- Opening Delimiter -

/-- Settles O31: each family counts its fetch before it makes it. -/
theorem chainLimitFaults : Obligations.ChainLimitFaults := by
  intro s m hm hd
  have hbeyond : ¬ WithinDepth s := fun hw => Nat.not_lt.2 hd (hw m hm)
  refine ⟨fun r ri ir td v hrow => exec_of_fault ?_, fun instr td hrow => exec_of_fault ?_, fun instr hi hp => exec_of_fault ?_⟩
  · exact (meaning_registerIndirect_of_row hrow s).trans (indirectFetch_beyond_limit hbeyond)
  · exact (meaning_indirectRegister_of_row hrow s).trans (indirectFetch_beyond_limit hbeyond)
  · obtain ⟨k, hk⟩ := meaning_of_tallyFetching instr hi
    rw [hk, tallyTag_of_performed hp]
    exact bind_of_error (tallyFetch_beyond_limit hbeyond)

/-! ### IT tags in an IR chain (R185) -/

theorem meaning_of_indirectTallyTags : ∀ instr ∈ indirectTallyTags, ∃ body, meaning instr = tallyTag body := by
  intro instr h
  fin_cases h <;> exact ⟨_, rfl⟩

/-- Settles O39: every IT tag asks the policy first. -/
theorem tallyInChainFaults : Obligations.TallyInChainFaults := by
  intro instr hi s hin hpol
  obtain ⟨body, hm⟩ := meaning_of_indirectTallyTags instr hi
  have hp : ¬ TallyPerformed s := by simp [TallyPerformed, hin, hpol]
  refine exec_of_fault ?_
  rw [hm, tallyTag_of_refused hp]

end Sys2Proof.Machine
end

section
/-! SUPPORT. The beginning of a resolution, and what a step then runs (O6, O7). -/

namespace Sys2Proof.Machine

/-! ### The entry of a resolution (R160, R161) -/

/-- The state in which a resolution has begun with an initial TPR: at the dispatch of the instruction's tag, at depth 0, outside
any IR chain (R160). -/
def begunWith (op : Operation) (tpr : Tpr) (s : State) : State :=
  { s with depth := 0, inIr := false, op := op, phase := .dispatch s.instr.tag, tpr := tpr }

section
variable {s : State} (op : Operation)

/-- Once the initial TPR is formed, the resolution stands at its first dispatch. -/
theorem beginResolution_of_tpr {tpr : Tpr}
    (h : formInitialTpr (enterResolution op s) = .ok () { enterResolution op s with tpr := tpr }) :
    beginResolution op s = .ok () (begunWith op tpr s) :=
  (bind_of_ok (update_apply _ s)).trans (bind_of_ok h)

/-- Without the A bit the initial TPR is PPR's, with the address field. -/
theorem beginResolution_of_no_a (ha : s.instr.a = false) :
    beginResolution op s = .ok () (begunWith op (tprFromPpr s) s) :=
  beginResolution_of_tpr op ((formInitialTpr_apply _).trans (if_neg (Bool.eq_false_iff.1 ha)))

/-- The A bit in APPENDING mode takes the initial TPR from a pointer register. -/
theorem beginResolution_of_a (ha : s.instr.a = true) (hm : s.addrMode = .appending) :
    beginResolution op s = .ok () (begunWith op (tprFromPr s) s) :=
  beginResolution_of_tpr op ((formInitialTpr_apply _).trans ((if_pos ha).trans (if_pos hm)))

- Closing Delimiter -
- Opening Delimiter -

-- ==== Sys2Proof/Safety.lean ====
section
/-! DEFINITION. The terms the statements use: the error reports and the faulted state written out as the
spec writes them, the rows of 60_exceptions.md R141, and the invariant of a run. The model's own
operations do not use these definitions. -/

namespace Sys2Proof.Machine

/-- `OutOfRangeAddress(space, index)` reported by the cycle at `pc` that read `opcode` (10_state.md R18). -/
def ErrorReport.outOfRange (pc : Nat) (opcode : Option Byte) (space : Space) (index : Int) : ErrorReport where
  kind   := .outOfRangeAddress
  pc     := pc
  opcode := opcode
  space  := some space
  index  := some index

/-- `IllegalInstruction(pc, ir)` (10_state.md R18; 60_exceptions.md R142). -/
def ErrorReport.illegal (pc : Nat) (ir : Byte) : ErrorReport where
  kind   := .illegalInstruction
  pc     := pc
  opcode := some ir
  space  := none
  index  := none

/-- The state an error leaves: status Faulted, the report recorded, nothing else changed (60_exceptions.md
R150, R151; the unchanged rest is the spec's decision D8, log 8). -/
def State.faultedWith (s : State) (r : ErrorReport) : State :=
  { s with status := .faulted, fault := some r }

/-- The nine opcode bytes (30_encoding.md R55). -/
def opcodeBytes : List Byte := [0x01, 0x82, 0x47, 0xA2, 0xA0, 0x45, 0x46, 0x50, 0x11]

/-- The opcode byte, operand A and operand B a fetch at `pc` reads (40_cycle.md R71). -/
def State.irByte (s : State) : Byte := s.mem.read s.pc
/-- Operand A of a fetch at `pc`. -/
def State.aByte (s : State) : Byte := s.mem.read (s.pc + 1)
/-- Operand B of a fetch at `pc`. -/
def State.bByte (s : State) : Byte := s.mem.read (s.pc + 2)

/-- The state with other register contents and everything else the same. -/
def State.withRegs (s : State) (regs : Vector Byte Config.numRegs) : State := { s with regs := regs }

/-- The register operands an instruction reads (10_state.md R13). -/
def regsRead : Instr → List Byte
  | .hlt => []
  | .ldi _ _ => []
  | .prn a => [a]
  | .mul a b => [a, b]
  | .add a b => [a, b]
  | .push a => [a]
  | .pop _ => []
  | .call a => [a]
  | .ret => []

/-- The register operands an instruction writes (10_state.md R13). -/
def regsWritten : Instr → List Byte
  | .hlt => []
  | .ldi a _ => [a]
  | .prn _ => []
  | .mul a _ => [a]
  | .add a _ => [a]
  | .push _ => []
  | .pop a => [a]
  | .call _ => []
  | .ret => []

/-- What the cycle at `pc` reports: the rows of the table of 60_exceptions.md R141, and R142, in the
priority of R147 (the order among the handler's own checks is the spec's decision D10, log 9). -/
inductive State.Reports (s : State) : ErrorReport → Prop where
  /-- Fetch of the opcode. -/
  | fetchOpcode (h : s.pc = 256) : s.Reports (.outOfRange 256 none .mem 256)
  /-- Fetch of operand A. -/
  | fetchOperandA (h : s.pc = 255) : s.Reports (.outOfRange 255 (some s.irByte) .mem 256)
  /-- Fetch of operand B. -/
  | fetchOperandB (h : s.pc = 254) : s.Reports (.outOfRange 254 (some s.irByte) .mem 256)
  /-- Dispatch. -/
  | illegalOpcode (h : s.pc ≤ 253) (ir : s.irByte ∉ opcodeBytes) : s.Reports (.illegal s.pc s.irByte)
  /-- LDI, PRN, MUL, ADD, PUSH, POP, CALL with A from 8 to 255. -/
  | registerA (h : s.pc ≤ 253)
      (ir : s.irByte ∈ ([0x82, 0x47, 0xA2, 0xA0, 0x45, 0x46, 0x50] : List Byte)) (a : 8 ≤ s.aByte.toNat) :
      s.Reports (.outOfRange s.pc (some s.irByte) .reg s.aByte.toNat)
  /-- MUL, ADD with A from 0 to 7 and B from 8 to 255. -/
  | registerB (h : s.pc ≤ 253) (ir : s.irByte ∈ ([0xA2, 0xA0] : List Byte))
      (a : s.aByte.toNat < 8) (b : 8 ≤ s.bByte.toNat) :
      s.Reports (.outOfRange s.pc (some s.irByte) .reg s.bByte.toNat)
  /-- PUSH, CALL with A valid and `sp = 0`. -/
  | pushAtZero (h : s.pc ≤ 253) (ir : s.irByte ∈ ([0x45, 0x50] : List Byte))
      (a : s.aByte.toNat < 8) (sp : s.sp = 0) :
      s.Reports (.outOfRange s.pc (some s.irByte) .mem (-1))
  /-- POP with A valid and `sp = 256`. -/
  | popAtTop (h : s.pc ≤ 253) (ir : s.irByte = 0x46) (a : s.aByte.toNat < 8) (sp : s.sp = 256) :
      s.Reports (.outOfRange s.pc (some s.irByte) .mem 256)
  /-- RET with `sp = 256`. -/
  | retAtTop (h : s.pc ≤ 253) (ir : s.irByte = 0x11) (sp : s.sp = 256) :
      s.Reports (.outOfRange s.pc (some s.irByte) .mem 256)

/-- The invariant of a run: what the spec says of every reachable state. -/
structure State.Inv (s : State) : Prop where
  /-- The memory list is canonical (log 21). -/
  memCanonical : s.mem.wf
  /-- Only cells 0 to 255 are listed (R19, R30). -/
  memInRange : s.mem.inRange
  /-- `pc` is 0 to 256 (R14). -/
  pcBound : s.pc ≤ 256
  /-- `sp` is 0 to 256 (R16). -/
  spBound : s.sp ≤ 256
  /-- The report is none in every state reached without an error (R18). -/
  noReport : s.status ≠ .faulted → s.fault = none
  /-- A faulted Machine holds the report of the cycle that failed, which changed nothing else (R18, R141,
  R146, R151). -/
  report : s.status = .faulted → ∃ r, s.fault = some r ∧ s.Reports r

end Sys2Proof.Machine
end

- Closing Delimiter -
- Opening Delimiter -

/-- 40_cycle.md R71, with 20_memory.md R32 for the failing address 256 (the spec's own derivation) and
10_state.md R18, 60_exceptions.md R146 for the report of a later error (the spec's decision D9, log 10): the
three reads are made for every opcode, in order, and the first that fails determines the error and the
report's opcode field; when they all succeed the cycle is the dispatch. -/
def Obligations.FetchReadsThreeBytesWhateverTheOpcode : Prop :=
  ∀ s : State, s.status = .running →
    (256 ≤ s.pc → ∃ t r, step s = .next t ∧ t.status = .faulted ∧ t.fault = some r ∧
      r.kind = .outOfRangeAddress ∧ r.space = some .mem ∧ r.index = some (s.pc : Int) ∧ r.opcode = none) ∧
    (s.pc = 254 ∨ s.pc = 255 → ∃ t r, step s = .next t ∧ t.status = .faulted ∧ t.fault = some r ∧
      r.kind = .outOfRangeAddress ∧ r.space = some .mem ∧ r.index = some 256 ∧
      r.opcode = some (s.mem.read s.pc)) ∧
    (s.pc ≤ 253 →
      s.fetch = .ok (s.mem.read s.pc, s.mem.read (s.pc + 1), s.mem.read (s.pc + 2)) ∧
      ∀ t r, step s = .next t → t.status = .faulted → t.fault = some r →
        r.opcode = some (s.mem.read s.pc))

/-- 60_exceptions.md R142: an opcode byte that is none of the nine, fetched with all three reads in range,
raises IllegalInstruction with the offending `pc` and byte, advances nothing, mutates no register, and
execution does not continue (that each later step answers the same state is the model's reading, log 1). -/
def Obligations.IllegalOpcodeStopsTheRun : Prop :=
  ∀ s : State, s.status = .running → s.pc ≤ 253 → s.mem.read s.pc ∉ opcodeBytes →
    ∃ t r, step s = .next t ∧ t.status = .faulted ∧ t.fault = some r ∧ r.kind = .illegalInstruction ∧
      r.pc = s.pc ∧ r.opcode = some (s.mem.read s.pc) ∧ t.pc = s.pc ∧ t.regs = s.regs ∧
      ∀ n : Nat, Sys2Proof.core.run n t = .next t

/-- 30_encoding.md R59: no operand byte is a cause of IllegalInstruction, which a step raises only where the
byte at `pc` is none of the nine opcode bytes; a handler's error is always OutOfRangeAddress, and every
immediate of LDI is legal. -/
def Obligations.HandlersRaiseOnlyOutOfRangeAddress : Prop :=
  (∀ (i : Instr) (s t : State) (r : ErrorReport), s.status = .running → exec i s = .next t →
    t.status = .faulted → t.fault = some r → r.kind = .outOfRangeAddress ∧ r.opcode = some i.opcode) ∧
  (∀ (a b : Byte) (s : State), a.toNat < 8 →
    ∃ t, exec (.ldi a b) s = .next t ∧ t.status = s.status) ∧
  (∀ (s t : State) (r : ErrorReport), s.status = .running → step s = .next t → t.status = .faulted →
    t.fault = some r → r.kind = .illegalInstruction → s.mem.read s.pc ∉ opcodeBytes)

- Closing Delimiter -

What the exercise asks:
Return a copy of each line in the entries that contains "body".

Answer to the problem:
theorem meaning_of_indirectTallyTags : ∀ instr ∈ indirectTallyTags, ∃ body, meaning instr = tallyTag body := by
  obtain ⟨body, hm⟩ := meaning_of_indirectTallyTags instr hi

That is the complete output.